Bank deposits yield next to nothing, bond markets are dominated by institutional investors and stock markets wallow near multi-year lows.

Into the breach has stepped the corporate finance arms of the domestic banks, led by ICBC and CCB, offering basic-yield enhancing products through foreign currency options and simple structured notes.

Demand for such products has been huge with transaction volume doubling each year, analysts said.

But nothing more than these basic products is likely to be allowed by the mainland's cautious financial regulators. They fear the major losses that can add up very quickly if investments in products that contain the necessary derivatives go wrong.

That attitude is not likely to change soon in the wake of the scandal at China Aviation Oil. The Singapore-listed, mainland-owned company racked up losses of US$530 million (HK$4.13 billion) by making the wrong bets on oil prices.

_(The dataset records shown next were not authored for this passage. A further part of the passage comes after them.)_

/-- Settles O5: the four words are encodings under the default map, and the byte 0 is none of its values. -/
theorem sampleWordsDecode : Obligations.SampleWordsDecode := by
  have hdecode := decodeOfEncodeIsTheInstruction OpcodeMap.standard (by decide)
  refine ⟨hdecode (.ldi 0#8 5#8) [], hdecode (.add 0#8 1#8) [], hdecode (.call 1#8) [], hdecode .ret [], ?_⟩
  exact (decoderRefusesExactlyTheUnlistedOpcodes _ _ _).mpr fun n => by cases n <;> decide

end Sys2Proof
end

section
/-! PROOFS. Everything an instruction can do, said once (spec/40_sequencer.md R105): it raises a fault from its start state
or completes, and then ends in the one state that its rule gives. Facts about every instruction follow by its cases. -/

namespace Sys2Proof.Machine

/-- `i`, started in `s`, passes all its checks and ends in `t`: one constructor per outcome of an instruction's rule. -/
inductive Completes (s : State) : Instr → State → Prop where
  | ldi {r imm : Byte} {d : Fin 8} (hr : regOperand r = .ok d) : Completes s (.ldi r imm) ((s.setReg d imm).advance .ldi)
  | prn {r : Byte} {j : Fin 8} (hr : regOperand r = .ok j) : Completes s (.prn r) ((s.emit (s.reg j)).advance .prn)
  | mul {a b : Byte} {j k : Fin 8} (ha : regOperand a = .ok j) (hb : regOperand b = .ok k) :
      Completes s (.mul a b) ((s.setReg j (aluMul (s.reg j) (s.reg k))).advance .mul)
  | add {a b : Byte} {j k : Fin 8} (ha : regOperand a = .ok j) (hb : regOperand b = .ok k) :
      Completes s (.add a b) ((s.setReg j (aluAdd (s.reg j) (s.reg k))).advance .add)
  | cmp {a b : Byte} {j k : Fin 8} (ha : regOperand a = .ok j) (hb : regOperand b = .ok k) :
      Completes s (.cmp a b) ((s.setFl (compareFlags (s.reg j) (s.reg k))).advance .cmp)
  | push {r sp : Byte} {j : Fin 8} (hr : regOperand r = .ok j) (hsp : spDec s.cfg.stackPolicy s.sp = .ok sp) :
      Completes s (.push r) (((s.setSp sp).store sp (operandAroundSp s (s.setSp sp) j)).advance .push)
  | popTextOrder {r sp : Byte} {d : Fin 8} (hr : regOperand r = .ok d) (ho : s.cfg.r7Order = .textOrder)
      (hsp : spInc s.cfg.stackPolicy (s.setReg d (s.load s.sp)).sp = .ok sp) :
      Completes s (.pop r) (((s.setReg d (s.load s.sp)).setSp sp).advance .pop)
  | popOperandFirst {r sp : Byte} {d : Fin 8} (hr : regOperand r = .ok d) (ho : s.cfg.r7Order = .operandFirst)
      (hsp : spInc s.cfg.stackPolicy s.sp = .ok sp) :
      Completes s (.pop r) (((s.setSp sp).setReg d (s.load s.sp)).advance .pop)
  | call {r sp back : Byte} {j : Fin 8} (hr : regOperand r = .ok j) (hsp : spDec s.cfg.stackPolicy s.sp = .ok sp)
      (hback : returnAddress s.cfg.addrPolicy s.pc = .ok back) :
      Completes s (.call r) (((s.setSp sp).store sp back).jumpTo (operandAroundSp s (s.setSp sp) j))
  | ret {sp : Byte} (hsp : spInc s.cfg.stackPolicy s.sp = .ok sp) :
      Completes s .ret ((s.setSp sp).jumpTo (s.load s.sp))
  | jmp {r : Byte} {j : Fin 8} (hr : regOperand r = .ok j) : Completes s (.jmp r) (s.jumpTo (s.reg j))
  | jeqTaken {r : Byte} {j : Fin 8} (hr : regOperand r = .ok j) (he : equalSet s.fl = true) :
      Completes s (.jeq r) (s.jumpTo (s.reg j))
  | jeqUntaken {r : Byte} {j : Fin 8} (hr : regOperand r = .ok j) (he : equalSet s.fl = false) :
      Completes s (.jeq r) (s.advance .jeq)
  | jneTaken {r : Byte} {j : Fin 8} (hr : regOperand r = .ok j) (he : equalSet s.fl = false) :
      Completes s (.jne r) (s.jumpTo (s.reg j))
  | jneUntaken {r : Byte} {j : Fin 8} (hr : regOperand r = .ok j) (he : equalSet s.fl = true) :
      Completes s (.jne r) (s.advance .jne)
  | hlt : Completes s .hlt s.halt

/-- From `s` the instruction `i` ends in `t` by raising a fault or by completing. -/
def State.RaisesOrCompletes (s : State) (i : Instr) (t : State) : Prop := (∃ c, t = s.raise c) ∨ Completes s i t

/-- A computation in two parts raises in its first part, or does what its second part does. -/
theorem State.raisesOrCompletes_commit_bind {α : Type} {s : State} {i : Instr} {x : Attempt α} {f : α → Attempt State}
    (hok : ∀ a, x = .ok a → NextMeets (s.RaisesOrCompletes i) (s.commit (f a))) :
    NextMeets (s.RaisesOrCompletes i) (s.commit (x >>= f)) :=
  State.nextMeets_commit_bind (fun c _ => .inl ⟨c, rfl⟩) hok

/-- Every instruction raises a fault or completes. -/
theorem exec_raisesOrCompletes (i : Instr) (s : State) : NextMeets (s.RaisesOrCompletes i) (exec i s) := by
  have done {u : State} (hu : Completes s i u) : NextMeets (s.RaisesOrCompletes i) (s.commit (pure u)) :=
    State.nextMeets_commit_pure (.inr hu)
  cases i with
  | ldi => exact State.raisesOrCompletes_commit_bind fun _ hr => done (.ldi hr)
  | prn => exact State.raisesOrCompletes_commit_bind fun _ hr => done (.prn hr)
  | mul =>
    exact State.raisesOrCompletes_commit_bind fun _ ha => State.raisesOrCompletes_commit_bind fun _ hb => done (.mul ha hb)
  | add =>
    exact State.raisesOrCompletes_commit_bind fun _ ha => State.raisesOrCompletes_commit_bind fun _ hb => done (.add ha hb)
  | cmp =>
    exact State.raisesOrCompletes_commit_bind fun _ ha => State.raisesOrCompletes_commit_bind fun _ hb => done (.cmp ha hb)
  | push =>
    refine State.raisesOrCompletes_commit_bind fun _ hr => ?_
    exact State.raisesOrCompletes_commit_bind fun _ hsp => done (.push hr hsp)
  | pop =>
    refine State.raisesOrCompletes_commit_bind fun _ hr => ?_
    cases ho : s.cfg.r7Order with
    | textOrder => exact State.raisesOrCompletes_commit_bind fun _ hsp => done (.popTextOrder hr ho hsp)
    | operandFirst => exact State.raisesOrCompletes_commit_bind fun _ hsp => done (.popOperandFirst hr ho hsp)
  | call =>
    refine State.raisesOrCompletes_commit_bind fun _ hr => ?_
    refine State.raisesOrCompletes_commit_bind fun _ hsp => ?_
    exact State.raisesOrCompletes_commit_bind fun _ hback => done (.call hr hsp hback)
  | ret => exact State.raisesOrCompletes_commit_bind fun _ hsp => done (.ret hsp)
  | jmp => exact State.raisesOrCompletes_commit_bind fun _ hr => done (.jmp hr)
  | jeq =>
    refine State.raisesOrCompletes_commit_bind fun _ hr => done ?_
    split
    next he => exact .jeqTaken hr he
    next he => exact .jeqUntaken hr (Bool.eq_false_of_not_eq_true he)
  | jne =>
    refine State.raisesOrCompletes_commit_bind fun _ hr => done ?_
    split
    next he => exact .jneUntaken hr he
    next he => exact .jneTaken hr (Bool.eq_false_of_not_eq_true he)
  | hlt => exact done .hlt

A new derivative licensing regime implemented last year, so Beijing could keep better tabs on who was selling what, has also caused banks to move more cautiously with new products.

Analysts said there is good reason for Beijing's insistence on going slow. While domestic companies witness explosive growth, interest and exchange rates continue, as always, to be fixed by the government. That means executives have not had to face the financial stresses that force corporations into disciplined cash management practices.

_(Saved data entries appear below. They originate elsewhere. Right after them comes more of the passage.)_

/-- As many steps of a polling node as it has frames: what `RX_FRAME` does with them in order, and the frames are taken. -/
theorem run_recvPoll {fs : List Frame} (later : List Frame) {s t : State} {es : List Event} {rest : List Instr}
    (hl : s.cfg.legal) (hr : s.requests = .recvPoll :: rest) (h : rxAll s fs = some (es, t)) :
    core.run fs.length { s with linkRx := fs ++ later } = .next { t with linkRx := later } := by
  induction fs generalizing s es with
  | nil => cases h; rfl
  | cons f fs ih =>
    obtain ⟨u, e, es', hu, -, hrest, -⟩ := rxAll_cons_some h
    have hq : u.requests = s.requests := (rxFrame_queues hu).1
    have hc : u.cfg = s.cfg := exec_cfg hu
    exact (run_succ (M := core) (step_recvPoll hl hr hu) fs.length).trans (ih (hc ▸ hl) (hq.trans hr) hrest)

theorem rxAll_requests {fs : List Frame} {s t : State} {es : List Event} (h : rxAll s fs = some (es, t)) :
    t.requests = s.requests := by
  induction fs generalizing s es with
  | nil => cases h; rfl
  | cons f fs ih =>
    obtain ⟨u, e, es', hu, -, hrest, -⟩ := rxAll_cons_some h
    exact (ih hrest).trans (rxFrame_queues hu).1

/-- The last event of a run is the outcome after it. -/
theorem rxAll_response {fs : List Frame} {s t : State} {es : List Event} {e : Event}
    (h : rxAll s fs = some (es ++ [e], t)) : t.response = some (.event e) := by
  induction fs generalizing s es with
  | nil => cases es <;> cases h
  | cons f fs ih =>
    obtain ⟨u, e', es', hu, hr, hrest, hes⟩ := rxAll_cons_some h
    cases es with
    | nil =>
      obtain ⟨rfl, rfl⟩ := List.cons.inj hes
      cases fs with
      | nil => cases hrest; exact hr
      | cons g gs => obtain ⟨_, _, _, _, _, _, hnil⟩ := rxAll_cons_some hrest; cases hnil
    | cons d ds =>
      obtain ⟨-, rfl⟩ := List.cons.inj hes
      exact ih hrest

/-- Settles O41: the frames are `messageFrames`, which deliver the message, and the polling node gives them to `RX_FRAME`. -/
theorem pollingReceiverDeliversTheMessage : Obligations.PollingReceiverDeliversTheMessage := by
  intro s sender msg rest fs later hs hl hcap hsend hr hrx
  have hm : msg.length ≤ 65535 := by
    have := s.cfg.capacity.isLt; omega
  have hfs : fs = messageFrames sender.cfg s.cfg.selfId msg := by
    rw [exec_sendMsg_frames hl.1 hm, BitVec.ofNat_toNat, BitVec.setWidth_eq] at hsend
    simpa using hsend.symm
  obtain ⟨t, ht, hidle⟩ := messageFrames_deliver sender.cfg hs hcap
  rw [← hfs] at ht
  have hrun := run_recvPoll later hl hr ht
  rw [← hrx] at hrun
  exact ⟨{ t with linkRx := later }, hrun, rxAll_response (t := t) ht, hidle, rfl, rxAll_requests (t := t) ht⟩

end Sys2Proof.Machine

/-! # The encoder's frames and its faults -/

namespace Sys2Proof.Machine

open Sys2Proof

/-! ## The contract of the encoder (R94) -/

/-- The chunk's length is checked first: a chunk that is too long faults, whatever the destination. -/
theorem buildFrame_tooLong {n : Nat} {chunk : Bytes} (hc : n < chunk.length) (cfg : Config) (dest : Dest) (d : Bytes) :
    buildFrame cfg dest n chunk d = .error .encChunkTooLong := if_pos hc

/-- With a chunk that fits, `MakeId` decides (R93). -/
theorem buildFrame_badDest {dest : Dest} (hd : ¬ Dest.legal dest) {n : Nat} {chunk : Bytes} (hc : chunk.length ≤ n)
    (cfg : Config) (d : Bytes) : buildFrame cfg dest n chunk d = .error .encBadDest := by
  rw [buildFrame, if_neg (Nat.not_lt.2 hc), makeId, if_neg hd]

/-- A failed frame is the operation's fault (R94). -/
theorem respondFrame_of_error {x : Except Fault Frame} {r : Fault} (h : x = .error r) (s : State) :
    respondFrame s x = .fault r := by rw [h]; rfl

theorem not_legal_of_outside {dest : Dest} (h : dest.toNat < 1 ∨ 5 < dest.toNat) : ¬ Dest.legal dest := by
  rw [legal_iff]; omega

/-! ## `ENC_START` (R90) and `ENC_CONT` (R91) -/

/-- Settles O14: within the contract `exec_encStart_ok` gives the frame, outside it `buildFrame` fails for the reason of R94. -/
theorem encStartBuildsTheStartFrame : Obligations.EncStartBuildsTheStartFrame := by
  refine fun s dest totalLength chunk => ⟨fun hc h1 h5 => ?_, fun hc => ?_, fun hc hd => ?_⟩
  · rw [extractLsb_low, extractLsb_high]
    exact exec_encStart_ok ⟨h1, h5⟩ totalLength hc s
  · exact respondFrame_of_error (buildFrame_tooLong hc _ _ _) s
  · exact respondFrame_of_error (buildFrame_badDest (not_legal_of_outside hd) hc _ _) s

/-- Settles O15, as O14, with `exec_encCont_ok`; the sequence number takes no part in the contract. -/
theorem encContBuildsTheContinuationFrame : Obligations.EncContBuildsTheContinuationFrame := by
  refine fun s dest seq chunk => ⟨fun hc h1 h5 => ?_, fun hc => ?_, fun hc hd => ?_⟩
  · exact exec_encCont_ok ⟨h1, h5⟩ seq hc s
  · exact respondFrame_of_error (buildFrame_tooLong hc _ _ _) s
  · exact respondFrame_of_error (buildFrame_badDest (not_legal_of_outside hd) hc _ _) s

end Sys2Proof.Machine

/-! # The decoder's answer, and its round trip with the encoder -/

namespace Sys2Proof.Machine

open Sys2Proof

"The sums of money are getting bigger and bigger but the control environment and risk management is very, very limited," Gleave said.

The market itself is a brake on development because there is not yet a need for the most advanced cash management techniques. "Chinese corporate balance sheets are fairly simple, with basically just debt and assets," said Marc Poirier of French investment bank Societe Generale. "It could take three to five years before the market becomes deeper."

That will see yuan-based interest rate swaps along with futures and currency hedging giving bank customers more ability to mitigate risks at home and abroad. Equity-based products will also come into force.

A market with this greater depth will provide companies with a more stable operating environment and more opportunities to manage the volatility that comes with rapid economic growth.